Два блестящих вагона международного сообщения стояли у первого перрона вокзала. Салон-вагон с широкими окнами был ярко освещен. Но соседний с ним утопал в темноте.

Павел подошел к роскошному пульману и взялся рукой за поручень, собираясь войти в вагон.

От вокзальной стены быстро отделился человек и взял его за плечо.

– Вы куда, гражданин?

Голос знакомый. Павел оглянулся. Кожаная куртка, широкий козырек фуражки, тонкий с горбинкой нос и настороженно-недоверчивый взгляд.

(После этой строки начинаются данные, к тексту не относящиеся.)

-- ==== Sys2Proof/Laws/Reader.lean ====
section
/-! SUPPORT. What the reader's shared operations can do, said once for each: the operand checks, FILL, DROP, EXTRACT, and
the shape of a reader command. -/

namespace Sys2Proof.Machine

/-! ### Operators -/

@[simp] theorem getLsbD_mask (n j : Nat) : (mask n).getLsbD j = (decide (j < 32) && decide (j < n)) := by
  simp [mask, BitVec.getLsbD_ofNat, Nat.testBit_two_pow_sub_one]

@[simp] theorem getLsbD_shl32 (a : Word) (n j : Nat) :
    (shl32 a n).getLsbD j = (decide (j < 32) && (decide (n ≤ j) && a.getLsbD (j - n))) := by
  simp [shl32, BitVec.getLsbD_shiftLeft]
  by_cases h : j < n
  · simp [h]
  · simp [h, show n ≤ j by omega]

@[simp] theorem getMsbD_shl32 (a : Word) (n i : Nat) : (shl32 a n).getMsbD i = a.getMsbD (i + n) := by
  simp [shl32, Nat.add_comm]

@[simp] theorem getLsbD_shr32 (a : Word) (n j : Nat) : (shr32 a n).getLsbD j = a.getLsbD (n + j) := by
  simp [shr32]

/-! ### Operand checks -/

theorem toInt_eq_toNat {x : Word} {l : Nat} (h : OperandIs x l) : x.toNat = l ∧ l < 2 ^ 31 := by
  have := BitVec.toInt_eq_toNat_cond x
  have hx := x.isLt
  simp only [OperandIs] at h
  split at this <;> omega

theorem fieldWidth_ok {x : Word} {l : Nat} (h : OperandIs x l) (h1 : 1 ≤ l) (h2 : l ≤ 32) : fieldWidth x = .ok l := by
  unfold fieldWidth signedOperand
  simp only [OperandIs] at h
  rw [h, if_neg (by omega)]
  simp

/-- Everything `fieldWidth` can answer. -/
theorem fieldWidth_cases (x : Word) :
    (fieldWidth x = .error (.rangeError x) ∧ (x.toInt ≤ 0 ∨ x.toInt > 32)) ∨
    ∃ l, fieldWidth x = .ok l ∧ OperandIs x l ∧ 1 ≤ l ∧ l ≤ 32 := by
  unfold fieldWidth signedOperand OperandIs
  by_cases h : x.toInt ≤ 0 ∨ x.toInt > 32
  · exact .inl ⟨if_pos h, h⟩
  · refine .inr ⟨x.toInt.toNat, if_neg h, ?_, ?_, ?_⟩ <;> omega

theorem fieldWidth_error {x : Word} (h : x.toInt ≤ 0 ∨ x.toInt > 32) : fieldWidth x = .error (.rangeError x) := by
  unfold fieldWidth signedOperand
  rw [if_pos h]

theorem skipLength_ok {x : Word} {l : Nat} (h : OperandIs x l) (h1 : 1 ≤ l) : skipLength x = .ok l := by
  unfold skipLength signedOperand
  simp only [OperandIs] at h
  rw [h, if_neg (by omega)]
  simp

/-- Everything `skipLength` can answer. -/
theorem skipLength_cases (x : Word) :
    (skipLength x = .error (.rangeError x) ∧ x.toInt ≤ 0) ∨
    ∃ l, skipLength x = .ok l ∧ OperandIs x l ∧ 1 ≤ l := by
  unfold skipLength signedOperand OperandIs
  by_cases h : x.toInt ≤ 0
  · exact .inl ⟨if_pos h, h⟩
  · refine .inr ⟨x.toInt.toNat, if_neg h, ?_, ?_⟩ <;> omega

theorem skipLength_error {x : Word} (h : x.toInt ≤ 0) : skipLength x = .error (.rangeError x) := by
  unfold skipLength signedOperand
  rw [if_pos h]

/-! ### The reader's invariant, without the dead mark -/

/-- The four clauses of `ReaderInv`. -/
structure ReaderOk (r : Reader) : Prop where
  available_le : r.available ≤ 32
  cursor_le : r.cursorByte ≤ srcLen r
  position : r.available ≤ r.cursorByte * 8
  bits : ∀ i < 32, r.register.getMsbD i = (decide (i < r.available) && streamBit r (posR r + i))

theorem readerInv_iff (r : Reader) : ReaderInv r ↔ (r.dead = false → ReaderOk r) :=
  ⟨fun h hd => ⟨(h hd).1, (h hd).2.1, (h hd).2.2.1, (h hd).2.2.2⟩,
   fun h hd => ⟨(h hd).1, (h hd).2, (h hd).3, (h hd).4⟩⟩

/-- Two readers over one source, in the sense that no command changes it. -/
structure SameSource (r r' : Reader) : Prop where
  source : r'.source = r.source
  rsrclen : r'.rsrclen = r.rsrclen
  dead : r'.dead = r.dead

theorem SameSource.rfl' (r : Reader) : SameSource r r := ⟨rfl, rfl, rfl⟩

theorem SameSource.trans' {a b c : Reader} (h : SameSource a b) (h' : SameSource b c) : SameSource a c :=
  ⟨h'.source.trans h.source, h'.rsrclen.trans h.rsrclen, h'.dead.trans h.dead⟩

theorem SameSource.streamBit_eq {r r' : Reader} (h : SameSource r r') : streamBit r' = streamBit r := by
  funext p
  simp [streamBit, h.source]

theorem SameSource.srcLen_eq {r r' : Reader} (h : SameSource r r') : srcLen r' = srcLen r := by
  simp [srcLen, h.rsrclen]

theorem sameSource_loadByte (r : Reader) : SameSource r (loadByte r) := ⟨rfl, rfl, rfl⟩
theorem sameSource_drop (n : Nat) (r : Reader) : SameSource r (drop n r) := ⟨rfl, rfl, rfl⟩

/-! ### FILL -/

theorem posR_loadByte {r : Reader} (h : r.available ≤ r.cursorByte * 8) : posR (loadByte r) = posR r := by
  simp only [posR, loadByte_cursorByte, loadByte_available]
  omega

theorem getMsbD_zext_byte (b : Byte) (k i : Nat) (hk : k ≤ 24) (hi : i < 32) :
    (shl32 (zext32 b) (24 - k)).getMsbD i = (decide (k ≤ i) && decide (i < k + 8) && b.getLsbD (7 - (i - k))) := by
  rw [BitVec.getMsbD_eq_getLsbD]
  simp only [getLsbD_shl32, zext32, BitVec.getLsbD_setWidth]
  by_cases h1 : k ≤ i
  · by_cases h2 : i < k + 8
    · have e : 32 - 1 - i - (24 - k) = 7 - (i - k) := by omega
      rw [e]
      simp [h1, h2, hi, show 31 - i < 32 by omega, show 24 - k ≤ 31 - i by omega, show 7 - (i - k) < 32 by omega]
    · simp [h2, show ¬ (24 - k ≤ 31 - i) by omega]
  · have : b.getLsbD (31 - i - (24 - k)) = false := BitVec.getLsbD_of_ge _ _ (by omega)
    simp [h1, this]

/-- A byte loaded below the valid bits keeps the reader's invariant (R100, R25). -/
theorem readerOk_loadByte {r : Reader} (h : ReaderOk r) (ha : r.available ≤ 24) (hc : r.cursorByte < srcLen r) :
    ReaderOk (loadByte r) := by
  have hp := h.position
  refine ⟨by simp; omega, by simp; omega, by simp; omega, fun i hi => ?_⟩
  rw [posR_loadByte hp, (sameSource_loadByte r).streamBit_eq]
  show (r.register ||| _).getMsbD i = _
  rw [BitVec.getMsbD_or, h.bits i hi, getMsbD_zext_byte _ _ _ ha hi]
  simp only [loadByte_available]
  by_cases h1 : i < r.available
  · simp [h1, show ¬ (r.available ≤ i) by omega, show i < r.available + 8 by omega]
  · by_cases h2 : i < r.available + 8
    · have e : posR r + i = r.cursorByte * 8 + (i - r.available) := by
        simp only [posR]
        omega
      have e1 : (posR r + i) / 8 = r.cursorByte := by omega
      have e2 : (posR r + i) % 8 = i - r.available := by omega
      simp [h1, h2, streamBit, e1, e2, show r.available ≤ i by omega]
    · simp [h1, h2]

/-- Everything FILL's loop does: it keeps the invariant, the source and the position, loads whole bytes, loads none when
more than 24 bits are buffered, and stops above 24 bits or at the end of the source. -/
theorem fillLoop_spec (fuel : Nat) (r : Reader) (h : ReaderOk r) :
    ReaderOk (fillLoop fuel r) ∧ SameSource r (fillLoop fuel r) ∧ posR (fillLoop fuel r) = posR r ∧
    r.cursorByte ≤ (fillLoop fuel r).cursorByte ∧
    (fillLoop fuel r).available = r.available + 8 * ((fillLoop fuel r).cursorByte - r.cursorByte) ∧
    (24 < r.available → fillLoop fuel r = r) ∧
    (32 ≤ r.available + 8 * fuel → 24 < (fillLoop fuel r).available ∨ (fillLoop fuel r).cursorByte = srcLen r) := by
  induction fuel generalizing r with
  | zero =>
    refine ⟨h, .rfl' r, rfl, le_rfl, by simp [fillLoop], fun _ => rfl, fun hf => ?_⟩
    simp only [fillLoop]
    omega
  | succ fuel ih =>
    simp only [fillLoop]
    split
    · rename_i hc
      obtain ⟨i1, i2, i3, i4, i5, i6, i7⟩ := ih (loadByte r) (readerOk_loadByte h hc.1 hc.2)
      refine ⟨i1, (sameSource_loadByte r).trans' i2, i3.trans (posR_loadByte h.position), ?_, ?_, ?_, ?_⟩
      · simp only [loadByte_cursorByte] at i4
        omega
      · simp only [loadByte_cursorByte, loadByte_available] at i4 i5
        omega
      · intro
        omega
      · intro hf
        exact i7 (by simp only [loadByte_available]; omega)
    · refine ⟨h, .rfl' r, rfl, le_rfl, by simp, fun _ => rfl, fun _ => ?_⟩
      have := h.cursor_le
      omega

/-- Everything FILL can answer from a reader that keeps the invariant. It errs exactly when the source is exhausted and
the stream has fewer bits left than needed (R100, R183). -/
theorem fill_cases (len : Word) (left need : Nat) (r : Reader) (h : ReaderOk r) :
    (∃ r', fill len left need r = .ok r' ∧ ReaderOk r' ∧ SameSource r r' ∧ posR r' = posR r ∧
      r.cursorByte ≤ r'.cursorByte ∧ r'.available = r.available + 8 * (r'.cursorByte - r.cursorByte) ∧
      (24 < r.available → r' = r) ∧ (24 < r'.available ∨ need ≤ r'.available) ∧ FilledThenDropped 0 r') ∨
    (fill len left need r = .error (.endOfStream len (BitVec.ofNat 32 left)) ∧ streamLeft r < need) := by
  obtain ⟨i1, i2, i3, i4, i5, i6, i7⟩ := fillLoop_spec 4 r h
  have i7 := i7 (by omega)
  simp only [fill]
  split
  · rename_i hc
    refine .inr ⟨rfl, ?_⟩
    have := i1.position
    rw [i2.srcLen_eq] at hc
    have hp : posR r = _ := i3.symm
    simp only [posR] at hp
    simp only [streamLeft, posR]
    omega
  · rename_i hc
    refine .inl ⟨_, rfl, i1, i2, i3, i4, i5, i6, ?_⟩
    have := i1.available_le
    rw [i2.srcLen_eq] at hc
    refine ⟨by omega, by omega, ?_⟩
    rw [i2.srcLen_eq]
    omega

/-! ### DROP and EXTRACT -/

/-- A drop right after a fill. -/
theorem FilledThenDropped.drop {n : Nat} {r : Reader} (h : FilledThenDropped 0 r) (hn : n ≤ r.available) :
    FilledThenDropped n (drop n r) := by
  obtain ⟨h1, h2⟩ := h
  refine ⟨?_, ?_⟩ <;> simp only [drop_available, drop_cursorByte, drop_srcLen] <;> omega

theorem posR_drop {n : Nat} {r : Reader} (hn : n ≤ r.available) (h : r.available ≤ r.cursorByte * 8) :
    posR (drop n r) = posR r + n := by
  simp only [posR, drop_cursorByte, drop_available]
  omega

/-- DROP keeps the reader's invariant (R101, R25). -/
theorem readerOk_drop {n : Nat} {r : Reader} (h : ReaderOk r) (hn : n ≤ r.available) : ReaderOk (drop n r) := by
  have hp := h.position
  have hl := h.available_le
  refine ⟨by simp; omega, by simpa using h.cursor_le, by simp; omega, fun i hi => ?_⟩
  rw [posR_drop hn hp, (sameSource_drop n r).streamBit_eq]
  simp only [drop_register, getMsbD_shl32, drop_available]
  by_cases hin : i + n < 32
  · rw [h.bits _ hin, Nat.add_assoc, Nat.add_comm n i]
    by_cases h1 : i < r.available - n
    · simp [h1, show i + n < r.available by omega]
    · simp [h1, show ¬ (i + n < r.available) by omega]
  · rw [BitVec.getMsbD_of_ge _ _ (by omega)]
    simp [show ¬ (i < r.available - n) by omega]

/-- EXTRACT(n) is the field of the next n stream bits (R101, R56). -/
theorem isField_extract {n : Nat} {r : Reader} (h : ReaderOk r) (h1 : 1 ≤ n) (hn : n ≤ r.available) :
    IsField (streamBit r) (posR r) n (extract n r) := by
  intro j hj
  have hl := h.available_le
  simp only [extract, BitVec.getLsbD_and, getLsbD_shr32, getLsbD_mask, hj, decide_true, Bool.true_and]
  by_cases hjn : j < n
  · have hb := h.bits (n - 1 - j) (by omega)
    rw [BitVec.getMsbD_eq_getLsbD] at hb
    have e : 32 - 1 - (n - 1 - j) = 32 - n + j := by omega
    rw [e] at hb
    simp only [show n - 1 - j < 32 by omega, show n - 1 - j < r.available by omega, decide_true, Bool.true_and] at hb
    simp [hjn, hb]
  · simp [hjn]

/-- A field is determined by its bits. -/
theorem IsField.unique {bit : Nat → Bool} {p l : Nat} {v v' : Word} (h : IsField bit p l v) (h' : IsField bit p l v') :
    v = v' := by
  apply BitVec.eq_of_getLsbD_eq
  intro i hi
  rw [h i hi, h' i hi]

/-- Two fields side by side are one field. -/
theorem IsField.append {bit : Nat → Bool} {p a k : Nat} {hi lo : Word} (h : IsField bit p a hi)
    (h' : IsField bit (p + a) k lo) (hk : k ≤ 32) : IsField bit p (a + k) (shl32 hi k ||| lo) := by
  intro j hj
  simp only [BitVec.getLsbD_or, getLsbD_shl32, hj, decide_true, Bool.true_and, h' j hj]
  by_cases hjk : j < k
  · have e : p + a + (k - 1 - j) = p + (a + k - 1 - j) := by omega
    simp [hjk, show ¬ (k ≤ j) by omega, show j < a + k by omega, e]
  · rw [h (j - k) (by omega)]
    have e : p + (a - 1 - (j - k)) = p + (a + k - 1 - j) := by omega
    rw [e]
    by_cases hja : j < a + k
    · simp [hjk, hja, show k ≤ j by omega, show j - k < a by omega]
    · simp [hjk, hja, show ¬ (j - k < a) by omega]

/-! ### The shape of a command on its unit -/

/-- Everything a reader command can do: refused when the reader is dead, its result, or its error. -/
theorem runReader_cases (f : Reader → Except Raised (Word × Reader)) (s : State) :
    (s.reader.dead = true ∧ runReader f s = .refused .deadReader) ∨
    (s.reader.dead = false ∧ ∃ v r, f s.reader = .ok (v, r) ∧
      runReader f s = .next (answer (okResponse v) { s with reader := r })) ∨
    (s.reader.dead = false ∧ ∃ e, f s.reader = .error e ∧ runReader f s = .next (deliver e s)) := by
  unfold runReader
  cases hd : s.reader.dead
  · rcases hf : f s.reader with e | ⟨v, r⟩
    · exact .inr (.inr ⟨rfl, e, rfl, rfl⟩)
    · exact .inr (.inl ⟨rfl, v, r, rfl, rfl⟩)
  · exact .inl ⟨rfl, rfl⟩

theorem runReader_ok {f : Reader → Except Raised (Word × Reader)} {s : State} {v : Word} {r : Reader}
    (hd : s.reader.dead = false) (hf : f s.reader = .ok (v, r)) :
    runReader f s = .next (answer (okResponse v) { s with reader := r }) := by
  simp [runReader, hd, hf]

theorem runReader_error {f : Reader → Except Raised (Word × Reader)} {s : State} {e : Raised}
    (hd : s.reader.dead = false) (hf : f s.reader = .error e) : runReader f s = .next (deliver e s) := by
  simp [runReader, hd, hf]

/-- Everything a writer command other than `W.COPYTO` can do. -/
theorem runWriter_cases (f : Writer → Except Raised (Word × Writer)) (s : State) :
    (s.writer.dead = true ∧ runWriter f s = .refused .deadWriter) ∨
    (s.writer.dead = false ∧ ∃ v w, f s.writer = .ok (v, w) ∧
      runWriter f s = .next (answer (okResponse v) { s with writer := w })) ∨
    (s.writer.dead = false ∧ ∃ e, f s.writer = .error e ∧ runWriter f s = .next (deliver e s)) := by
  unfold runWriter
  cases hd : s.writer.dead
  · rcases hf : f s.writer with e | ⟨v, r⟩
    · exact .inr (.inr ⟨rfl, e, rfl, rfl⟩)
    · exact .inr (.inl ⟨rfl, v, r, rfl, rfl⟩)
  · exact .inl ⟨rfl, rfl⟩

theorem runWriter_ok {f : Writer → Except Raised (Word × Writer)} {s : State} {v : Word} {w : Writer}
    (hd : s.writer.dead = false) (hf : f s.writer = .ok (v, w)) :
    runWriter f s = .next (answer (okResponse v) { s with writer := w }) := by
  simp [runWriter, hd, hf]

theorem runWriter_error {f : Writer → Except Raised (Word × Writer)} {s : State} {e : Raised}
    (hd : s.writer.dead = false) (hf : f s.writer = .error e) : runWriter f s = .next (deliver e s) := by
  simp [runWriter, hd, hf]

end Sys2Proof.Machine
end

Артюхин лишь теперь узнал Павла, – рука упала с плеча, выражение лица потеряло сухость, но взгляд вопросительно застрял на ящике.

– Ты куда шел?

Павел кратко объяснил. Из-за вагона появилась другая фигура.

– Сейчас я вызову их проводника.

В салон-вагоне, куда вошел Корчагин вслед за проводником, сидело несколько человек, изысканно одетых в дорожные костюмы. За столом, покрытым шелковой с розами скатертью, спиной к двери сидела женщина. Когда вошел Корчагин, она разговаривала с высоким офицером, стоявшим против нее. Едва монтер вошел, разговор прекратился.

Быстро осмотрев провода, идущие от последней лампы в коридор, и найдя их в порядке, Корчагин вышел из салон-вагона, продолжая искать повреждение. За ним неотступно следовал жирный, с шеей боксера, проводник в форме, изобилующей крупными медными пуговицами с изображением одноглавого орла.

– Перейдем в соседний вагон, здесь все исправно, аккумулятор работает. Повреждение, видно, там.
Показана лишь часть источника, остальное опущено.